During GCSE's it certainly got better. DD1 still doesn't bring friends home or hang about with her peers outside school, but I hear names of people she's chattered to and worked with in class.
She's just started Sixth Form and I suspect (and hope) it will continue in this vein.
The effect of dyslexia on making friends is very hard to explain in a few words here, but it started at nursery and goes right to the core of who she (and I are).
Somehow we don't pick up subtle social cues, as well as muddling names, faces and who said what. Other DCs pick up on this and choose to be friends with someone else.
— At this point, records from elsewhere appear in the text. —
/-- Settles O21: outside `WAITING_FOR_TRIGGER` every operation leaves the mark but `START`, which sets it. -/
theorem firstMarkUnobservable : Obligations.FirstMarkUnobservable := by
  intro s t b i hs h
  have hkept : t.state = s.state → (t.state = .waitingForTrigger → b = t.first) := fun he hw => absurd (he ▸ hw) hs
  cases State.effect_of_exec h with
  | addTraceFails pin hcause => exact ⟨b, exec_addTrace_of_cause (s := { s with first := b }) hcause, hkept rfl⟩
  | addTrace pin hpin hcount => exact ⟨b, exec_addTrace_of_room (s := { s with first := b }) hpin hcount, hkept rfl⟩
  | addTrigFails pin edge hcause => exact ⟨b, exec_addTrig_of_cause (s := { s with first := b }) hcause, hkept rfl⟩
  | addTrig pin edge k p c hpos hedge =>
    exact ⟨b, exec_addTrig_of_target (s := { s with first := b }) hpos hedge, hkept rfl⟩
  | setPeriod period => exact ⟨b, rfl, hkept rfl⟩
  | reset => exact ⟨b, rfl, fun hw => nomatch hw⟩
  | start => exact ⟨true, rfl, fun _ => rfl⟩
  | query _ r hr =>
    have hr' : State.queryResponse { s with first := b } i = some r := by rw [← hr]; cases i <;> rfl
    exact ⟨b, exec_query hr', hkept rfl⟩
  | tickWaiting hw hcap => exact absurd hw hs
  | tickTracing htracing hcur =>
    refine ⟨b, exec_tick_of_tracing (s := { s with first := b }) htracing hcur, fun hw => ?_⟩
    rw [State.recordReads_state, State.advanceCursor_state, State.putSlot_state, htracing] at hw
    split_ifs at hw
  | tickDone hdone => exact ⟨b, exec_tick_of_done (s := { s with first := b }) hdone, hkept rfl⟩

/-! ### The protocol mark -/

/-- The operation is one of the two calls that R192 watches. -/
def ConfiguresLines (i : Instr) : Prop := (∃ pin, i = .addTrace pin) ∨ ∃ pin edge, i = .addTrig pin edge

theorem not_configuresLines_of_query {s : State} {i : Instr} {r : Response} (h : s.queryResponse i = some r) :
    ¬ConfiguresLines i := by
  rintro (⟨pin, rfl⟩ | ⟨pin, edge, rfl⟩) <;> cases h

/-- What an operation makes of the protocol mark (R192). -/
theorem exec_violated_iff {s t : State} {i : Instr} (h : exec i s = .next t) :
    t.violated = true ↔ s.violated = true ∨ s.state ≠ .done ∧ ConfiguresLines i := by
  cases State.effect_of_exec h with
  | query _ r hr => simp [not_configuresLines_of_query hr]
  | addTraceFails | addTrace | addTrigFails | addTrig => simp [ConfiguresLines, State.addLine]
  | setPeriod | reset | start | tickWaiting | tickTracing | tickDone =>
    simp [ConfiguresLines, State.withPeriod, State.waitingTicked]

/-- What the command part of a cycle makes of the protocol mark. -/
theorem runCommand_violated_iff {c : Cycle} {s m : State} (hrst : c.rst = false) (h : runCommand c s = .next m) :
    m.violated = true ↔ s.violated = true ∨ s.state ≠ .done ∧ ∃ i, c.command = some i ∧ ConfiguresLines i := by
  rcases runCommand_eq_next.1 h with ⟨hvalid, rfl⟩ | ⟨hvalid, i, hd, he⟩ | ⟨hvalid, ⟨e, hd⟩, rfl⟩
  · simp [Cycle.command, hvalid]
  · rw [exec_violated_iff he, Cycle.command_of_decode hrst hvalid hd]
    simp
  · simp [Cycle.command, hrst, hvalid, hd]

/-- A tick leaves the protocol mark. -/
theorem runTick_violated {c : Cycle} {m t : State} (h : runTick c m = .next t) : t.violated = m.violated := by
  rcases runTick_eq_next.1 h with ⟨-, rfl⟩ | ⟨-, he⟩
  · rfl
  · rcases execTick_eq_next.1 he with ⟨-, -, rfl⟩ | ⟨-, -, rfl⟩ | ⟨-, rfl⟩ <;> simp

/-- What a step makes of the protocol mark (R192). -/
theorem step_violated_iff {s t : State} (h : step s = .next t) : t.violated = true ↔
    s.nextCycle.rst = false ∧
      (s.violated = true ∨ s.state ≠ .done ∧ ∃ i, s.nextCycle.command = some i ∧ ConfiguresLines i) := by
  rcases step_eq_next.1 h with ⟨hrst, rfl⟩ | ⟨hrst, m, hm, ht⟩
  · simp [hrst]
  · rw [runTick_violated ht, runCommand_violated_iff hrst hm]
    simp [hrst]

/-- From a state with another protocol mark, an operation does the same but for the mark (R192). -/
theorem exec_withViolated {s t : State} {i : Instr} (v : Bool) (h : exec i s = .next t) :
    ∃ w, exec i { s with violated := v } = .next { t with violated := w } := by
  cases State.effect_of_exec h with
  | addTraceFails pin hcause => exact ⟨_, exec_addTrace_of_cause (s := { s with violated := v }) hcause⟩
  | addTrace pin hpin hcount => exact ⟨_, exec_addTrace_of_room (s := { s with violated := v }) hpin hcount⟩
  | addTrigFails pin edge hcause => exact ⟨_, exec_addTrig_of_cause (s := { s with violated := v }) hcause⟩
  | addTrig pin edge k p c hpos hedge => exact ⟨_, exec_addTrig_of_target (s := { s with violated := v }) hpos hedge⟩
  | setPeriod | reset | start => exact ⟨v, rfl⟩
  | query _ r hr =>
    have hr' : State.queryResponse { s with violated := v } i = some r := by rw [← hr]; cases i <;> rfl
    exact ⟨v, exec_query hr'⟩
  | tickWaiting hs hcap => exact ⟨v, (State.Effect.tickWaiting (s := { s with violated := v }) hs hcap).exec_eq⟩
  | tickTracing hs hcur => exact ⟨v, exec_tick_of_tracing (s := { s with violated := v }) hs hcur⟩
  | tickDone hs => exact ⟨v, exec_tick_of_done (s := { s with violated := v }) hs⟩

/-- Settles O45: the mark is followed through the parts of a cycle. -/
theorem protocolMark : Obligations.ProtocolMark := by
  refine ⟨fun s t h => ?_, fun s t v i h => exec_withViolated v h⟩
  rw [step_violated_iff h]
  have hcalls : (∃ i, s.nextCycle.command = some i ∧ ConfiguresLines i) ↔
      (∃ pin, s.nextCycle.command = some (.addTrace pin)) ∨
        ∃ pin edge, s.nextCycle.command = some (.addTrig pin edge) := by
    constructor
    · rintro ⟨i, hi, ⟨pin, rfl⟩ | ⟨pin, edge, rfl⟩⟩
      · exact .inl ⟨pin, hi⟩
      · exact .inr ⟨pin, edge, hi⟩
    · rintro (⟨pin, hi⟩ | ⟨pin, edge, hi⟩)
      · exact ⟨_, hi, .inl ⟨pin, rfl⟩⟩
      · exact ⟨_, hi, .inr ⟨pin, edge, rfl⟩⟩
  rw [hcalls]

end Sys2Proof.Machine
end

section
/-! PROOFS. Family 41_capture.md: the comparator (R116), the runs of ticks after `START` up to the trigger and to the end of
the capture (R115, R119, R123, R129), and the masks that can fire. -/

namespace Sys2Proof.Machine

/-! ### The comparator, bit by bit -/

/-- A byte within a mask is the masked sample when they agree on the bits of the mask (R116). -/
theorem eq_and_iff_of_within {e en s : Byte} (h : e &&& ~~~en = 0) :
    e = (en &&& s) ↔ ∀ i : Fin 8, en.getLsbD i = true → s.getLsbD i = e.getLsbD i := by
  constructor
  · intro he i hi
    have hbit := congrArg (BitVec.getLsbD · i.val) he
    simp only [BitVec.getLsbD_and, hi, Bool.true_and] at hbit
    exact hbit.symm
  · intro hall
    apply BitVec.eq_of_getLsbD_eq
    intro j hj
    have hwithin := within_iff.1 h ⟨j, hj⟩
    have hagree := hall ⟨j, hj⟩
    rw [BitVec.getLsbD_and]
    cases hen : en.getLsbD j with
    | true => simpa using (hagree hen).symm
    | false => simpa [hen] using hwithin

/-- Under the mask invariant the comparator is the conjunction of the per-line conditions (41_capture.md section 3). -/
theorem trig_iff_of_within {en ep ec s0 s1 : Byte} (hp : ep &&& ~~~en = 0) (hc : ec &&& ~~~en = 0) :
    trig en ep ec s0 s1 = true ↔ ∀ i : Fin 8, en.getLsbD i = true →
      s0.getLsbD i = ep.getLsbD i ∧ s1.getLsbD i = ec.getLsbD i := by
  rw [trig_iff, eq_and_iff_of_within hp, eq_and_iff_of_within hc, ← forall_and]
  simp only [imp_and]

/-- A masked sample lies within the mask. -/
theorem and_within (en s : Byte) : (en &&& s) &&& ~~~en = 0 := by
  rw [within_iff]
  intro i hi
  rw [BitVec.getLsbD_and, Bool.and_eq_true] at hi
  exact hi.1

/-- The comparator holds only of expected bytes within the mask. -/
theorem within_of_trig {en ep ec s0 s1 : Byte} (h : trig en ep ec s0 s1 = true) :
    ep &&& ~~~en = 0 ∧ ec &&& ~~~en = 0 := by
  obtain ⟨rfl, rfl⟩ := (trig_iff _ _ _ _ _).1 h
  exact ⟨and_within _ _, and_within _ _⟩

/-- With one line enabled the comparator compares that line's two levels (R94). -/
theorem trig_assignBit_iff (i : Fin 8) (p c : Bool) (s0 s1 : Byte) :
    trig (assignBit 0 i true) (assignBit 0 i p) (assignBit 0 i c) s0 s1 = true ↔
      s0.getLsbD i = p ∧ s1.getLsbD i = c := by
  have hzero : (0 : Byte) &&& ~~~(0 : Byte) = 0 := by decide
  have hbit : ∀ (x : Bool) (k : Fin 8), (assignBit 0 i x).getLsbD k = if k = i then x else false := fun x k => by
    rw [getLsbD_assignBit _ _ _ _ k.isLt]
    simp [Fin.ext_iff]
  rw [trig_iff_of_within (within_assignBit hzero i p) (within_assignBit hzero i c)]
  simp only [hbit]
  simp

/-- Settles O28: each side is compared bit by bit. -/
theorem comparatorProperties : Obligations.ComparatorProperties := by
  refine ⟨fun en ep ec s0 s1 hp hc => trig_iff_of_within hp hc, fun en ep ec s0 s1 hbroken => ?_, fun s0 s1 => ?_,
    trig_assignBit_iff⟩
  · rw [← Bool.not_eq_true]
    intro h
    obtain ⟨hp, hc⟩ := within_of_trig h
    exact hbroken.elim (fun h => h hp) (fun h => h hc)
  · simp [trig_iff]

/-! ### The window of a waiting tick -/

theorem exec_tick_waiting {s : State} (hs : s.state = .waitingForTrigger) (hcap : 1 < s.params.capacity) :
    exec .tick s = .next s.waitingTicked :=
  (State.Effect.tickWaiting hs hcap).exec_eq

/-- While the mark is set a tick does not trigger (R115). -/
theorem State.waitingTicked_state_of_first {s : State} (h : s.first = true) : s.waitingTicked.state = s.state := by
  simp [State.waitingTicked, h]

/-- With the mark clear the comparator decides, on the window the tick leaves (R116). -/
theorem State.waitingTicked_state_of_not_first {s : State} (h : s.first = false) : s.waitingTicked.state =
    if trig s.enabled s.expectedPrev s.expectedCur (s.slot 1) s.pack = true then .tracing else s.state := by
  simp only [State.waitingTicked, h, true_and, trig_iff]

/-- Settles O29: `START` sets the mark and clears the slots, which the first tick finds. -/
theorem firstTickNeverTriggers : Obligations.FirstTickNeverTriggers := by
  intro s a levels hvalid ha
  cases ha
  have hcap : 1 < s.params.capacity := Nat.lt_of_lt_of_le (by decide) hvalid.1
  refine ⟨_, exec_tick_waiting rfl hcap, State.waitingTicked_state_of_first rfl, rfl, ?_, ?_⟩
  · rw [State.waitingTicked_slot]
    exact s.slot_arm hcap
  · rw [State.waitingTicked_slot]
    rfl

/-! ### Runs of ticks -/

/-- A run of ticks is made of its first ticks and the ticks after them. -/
theorem tickRun_add (levels : Nat → Byte) (m k : Nat) (s : State) :
    tickRun levels (m + k) s = andThen (tickRun levels m s) (tickRun (fun j => levels (m + j)) k) := by
  induction k with
  | zero =>
    show tickRun levels m s = andThen (tickRun levels m s) .next
    cases tickRun levels m s <;> rfl
  | succ k ih => rw [← Nat.add_assoc, tickRun, ih, andThen_assoc]; rfl

theorem tickRun_add_of {levels : Nat → Byte} {m : Nat} {s u : State} (h : tickRun levels m s = .next u) (k : Nat) :
    tickRun levels (m + k) s = tickRun (fun j => levels (m + j)) k u := by
  rw [tickRun_add, h, andThen_next]

theorem tickRun_params {levels : Nat → Byte} {k : Nat} {s t : State} (h : tickRun levels k s = .next t) :
    t.params = s.params := by
  induction k generalizing t with
  | zero => cases h; rfl
  | succ k ih =>
    obtain ⟨m, hm, ht⟩ := andThen_eq_next.1 h
    have hparams : t.params = m.params := (exec_keeps_surroundings ht).1
    exact hparams.trans (ih hm)

/-! ### Waiting for the trigger -/

/-- `t` is the state after `k` ticks on `a`, none of which fired: `START` left `a`, and slot 1 holds the latest sample. -/
structure WaitedFor (a : State) (levels : Nat → Byte) (k : Nat) (t : State) : Prop where
  run : tickRun levels k a = .next t
  params : t.params = a.params
  count : t.count = a.count
  enabled : t.enabled = a.enabled
  expectedPrev : t.expectedPrev = a.expectedPrev
  expectedCur : t.expectedCur = a.expectedCur
  state : t.state = .waitingForTrigger
  cursor : t.cursor = 2
  first : t.first = decide (k = 0)
  latest : 0 < k → t.slot 1 = a.sample (levels k)

/-- `START` begins to wait. -/
theorem waitedFor_zero_of_start {s a : State} (levels : Nat → Byte) (h : exec .start s = .next a) :
    WaitedFor a levels 0 a := by
  cases h
  exact ⟨rfl, rfl, rfl, rfl, rfl, rfl, rfl, rfl, rfl, fun h => absurd h (Nat.lt_irrefl 0)⟩

section
variable {a t : State} {levels : Nat → Byte} {k : Nat}

/-- The state after the next tick. -/
def nextTicked (levels : Nat → Byte) (k : Nat) (t : State) : State := (t.presentLines (levels (k + 1))).waitingTicked

theorem WaitedFor.run_succ (h : WaitedFor a levels k t) (hcap : 1 < a.params.capacity) :
    tickRun levels (k + 1) a = .next (nextTicked levels k t) := by
  rw [tickRun_succ_of h.run]
  exact exec_tick_waiting (by simp [h.state]) (by simpa [h.params] using hcap)

/-- The next tick moves the latest sample to slot 0. -/
theorem WaitedFor.nextTicked_slot_zero (h : WaitedFor a levels k t) (hk : 0 < k) :
    (nextTicked levels k t).slot 0 = a.sample (levels k) := by
  rw [← h.latest hk]
  exact State.waitingTicked_slot _ 0

/-- The next tick puts its sample in slot 1. -/
theorem WaitedFor.nextTicked_slot_one (h : WaitedFor a levels k t) :
    (nextTicked levels k t).slot 1 = a.sample (levels (k + 1)) := by
  rw [nextTicked, State.waitingTicked_slot, if_pos rfl, State.presentLines_pack, h.count]
  rfl

/-- The first tick never fires (R115). -/
theorem WaitedFor.nextTicked_state_first (h : WaitedFor a levels 0 t) :
    (nextTicked levels 0 t).state = .waitingForTrigger := by
  rw [nextTicked, State.waitingTicked_state_of_first (by simp [h.first]), State.presentLines_state, h.state]
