/-- A DMA channel (R303 to R325), beside its registers: 32 × island + c, or 512 + 8 × port + c. -/
structure DCh where
  acts : List DAct := []
  actNo : Nat := 0
  /-- Index of the next instruction to fetch, and the loops open there. -/
  fetch : Nat := 0
  loops : List DLoop := []
  /-- The loops open at PROGRESS.INSTR (R318). -/
  at_ : List DLoop := []
  reqs : Tbl DReq := []
  reqNo : Nat := 0
  back : List DBack := []
  fault : Option DFault := none
  /-- Halting for TENANCY (7) or SOFTWARE (8): nothing new is issued. -/
  stop : Nat := 0
  /-- Issues nothing new until its requests have completed (R323). -/
  quiet : Bool := false
  /-- CTL bits written, sampled at the next module slot tick (R305). -/
  ctl : Nat := 0
  /-- Stalled at issue (R313). -/
  stalled : Bool := false
  /-- Restored, and not yet at the first frame tick of its tenancy (R304). -/
  held : Bool := false
  deriving DecidableEq, Repr

/-- A line of a key-value walk, in stream order (R383): position, physical island, HBM offset, shoal offset. -/
structure KvLine where
  pos : Nat
  isl : Nat
  off : Nat
  dst : Nat
  deriving DecidableEq, Repr

/-- A key-value page walker (R379 to R386), beside its registers. -/
structure Kv where
  consumed : Nat := 0
  /-- Writes of BT_DM_KV_CFG and BT_DM_KV_DONE held for the next frame tick. -/
  cfg : Option Nat := none
  done : Option Nat := none
  slot : Nat := 0
  /-- Lines still to read; lines asked for, with what came back (halt reason or data), oldest first. -/
  todo : List KvLine := []
  flight : List (Nat × KvLine × Option (Nat × Nat)) := []
  reqNo : Nat := 0
  /-- Fault to raise when the lines before it have landed: code and position. -/
  ends : Option (Nat × Nat) := none
  /-- Starts no descriptor until the checkpoint has been taken (R386). -/
  quiet : Bool := false
  /-- Stalled at issue (R386). -/
  stalled : Bool := false
  deriving DecidableEq, Repr
/-- A copy of the security record (R520). `lifecycle`: 0 MANUFACTURING, 1 SHIPPED; `mono`: the value of its device's monotonic counter that its
MAC covers. -/
structure SecRec where
  gen : Nat := 0
  mono : Nat := 0
  select : Nat := 0
  counter : Nat := 0
  revoked : Nat := 0
  lifecycle : Nat := 1
  lock : Bool := false
  holder : Nat := 0
  deriving DecidableEq, Repr

/-- A record of a calibration copy (R456, R458): kind, instance, whether its check word passes, what it says. Retirements:
page addresses, then banks as 2^63 + stack 2^32 + channel 2^24 + pseudo-channel 2^16 + bank; wear: half cycles, 1 while the
direction is up, extreme + 2^15; incarnation: its value. -/
structure CalRec where
  kind : Nat
  inst : Nat
  good : Bool := true
  val : List Nat := []
  deriving DecidableEq, Repr

/-- A copy of the calibration store (R458). `good`: its header passes. -/
structure CalCopy where
  gen : Nat := 0
  good : Bool := false
  recs : List CalRec := []
  deriving DecidableEq, Repr

/-- The two flash devices (R519): security-record copies by device, the devices' monotonic counters, firmware slots, the staged mark,
calibration copies. -/
structure Flash where
  sec : Tbl SecRec := []
  mono : Tbl Nat := []
  slots : Tbl (List Byte) := []
  staged : Bool := false
  cal : Tbl CalCopy := []
  deriving DecidableEq, Repr

/-- The staging or activation under way (R529 to R533), beside SEC_STAT.ACTIVITY: its command, the package read, when the
switch began, whether the targets have switched, whether the commit was stored, the reason of a failure. -/
structure Upd where
  cmd : Option HCmd := none
  pkg : List Byte := []
  since : Nat := 0
  switched : Bool := false
  committed : Bool := false
  fail : Nat := 0
  deriving DecidableEq, Repr
/-- An entry of a REGION_DECL section (R395). -/
structure Region where
  kind : Nat
  isl : Nat
  buffers : Nat
  addr : Nat
  size : Nat
  stride : Nat
  deriving DecidableEq, Repr

/-- What a loaded image leaves with the tenancy beside its sections: IMAGE_DIGEST, whether TIME_DET is set, cores with a
program by logical island × 8 + core, the declared regions. -/
structure Image where
  digest : Nat := 0
  timeDet : Bool := false
  progs : List Nat := []
  regions : List Region := []
  deriving DecidableEq, Repr

/-- A run record of a committed frame that is not yet written (R409, R410). -/
structure RunRec where
  step : Nat
  flags : Nat
  op : Nat
  tick : Nat
  slots : Nat
  seeds : List Nat
  /-- INPUT_DIGEST and whether it is poisoned, once complete. -/
  digest : Option (Nat × Bool) := none
  deriving DecidableEq, Repr

/-- A checkpoint capture under way (R398): its command, whether the tenancy halts clean when it ends. -/
structure Cap where
  cmd : HCmd
  hold : Bool
  deriving DecidableEq, Repr

/-- What leaves the module (the environment's side of an effect). -/
inductive Output where
  /-- MSI-X vector of a port (R434, R546). -/
  | msix (port vec : Nat)
  /-- An I3C In-Band Interrupt with its mandatory data byte (R547). -/
  | ibi (cls : Nat)
  /-- An EVENT message to a VDM endpoint (R547). -/
  | vdm (eid : Nat) (r : Rec4)
  /-- The response to a management COMMAND: a completion record, and what follows it (R435, R526). -/
  | mgmtReply (rec : Nat)
  /-- VerifyComplete of a PLDM component: 0, or the reason of its failure (R525). -/
  | pldmVerify (reason : Nat)
  /-- Data or refusal of one line of a BAR2 read: port, the host's request, line, ferry status, data. -/
  | barData (port req line status data : Nat)
  /-- AER reports Poisoned TLP Received, with advisory severity (R417). -/
  | aerPoisoned (port : Nat)
  /-- A BAR2 access ends with Unsupported Request (R22, R417). -/
  | barRefused (port req : Nat)
  /-- What a register read returns: requester (port 0–3, 4 management), offset, size, value. -/
  | regData (src off size value : Nat)
  /-- A BAR0 access ends with Unsupported Request (R10). -/
  | regRefused (port off : Nat)
  /-- The status of a REG_READ or REG_WRITE message (R10, R435): 0, or 0x10 BAD_ACCESS. -/
  | mgmtStatus (off status : Nat)
  /-- What a link sends in one codeword time: link, codeword count; by position, the PAM4 levels, two bits each, the first in bits [1:0] (R328
  to R331). -/
  | light (link count : Nat) (lanes : List (Nat × Nat))
  /-- A non-posted read or a posted write of a host port (R306, R415): address of the line, mask and data. -/
  | hostRead (port addr : Nat)
  | hostWrite (port addr mask data : Nat)
  deriving DecidableEq, Repr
At two/three they are not being mean it just happens.
Along side this runs the fact we don't pick up and therefore don't care what our peers think
Teacher asks a question, DD1 puts her hand up.
My non dyslexic DD2 scans the room, sees if anyone else knows the answer and then puts her hand up if someone else does.
Likewise, DD1 wouldn't pick up social cues from adults and was brash, loud in in their face, but as most adults are more tolerant of children's foibles, she still found them easier than her peers.
Again generally DCs are a bit shy with adults and this makes them uncomfortable too.
Finally her peers (and teachers) can't put her in a neat academic box, because she's really clever to talk to, but her hand writing and spelling are awful. Not having neat work consciously or subconsciously sets her apart from the girls who should be her friends too.
Me having similar difficulties, not being local and not finding it easy to make friends with the village mums didn't help either.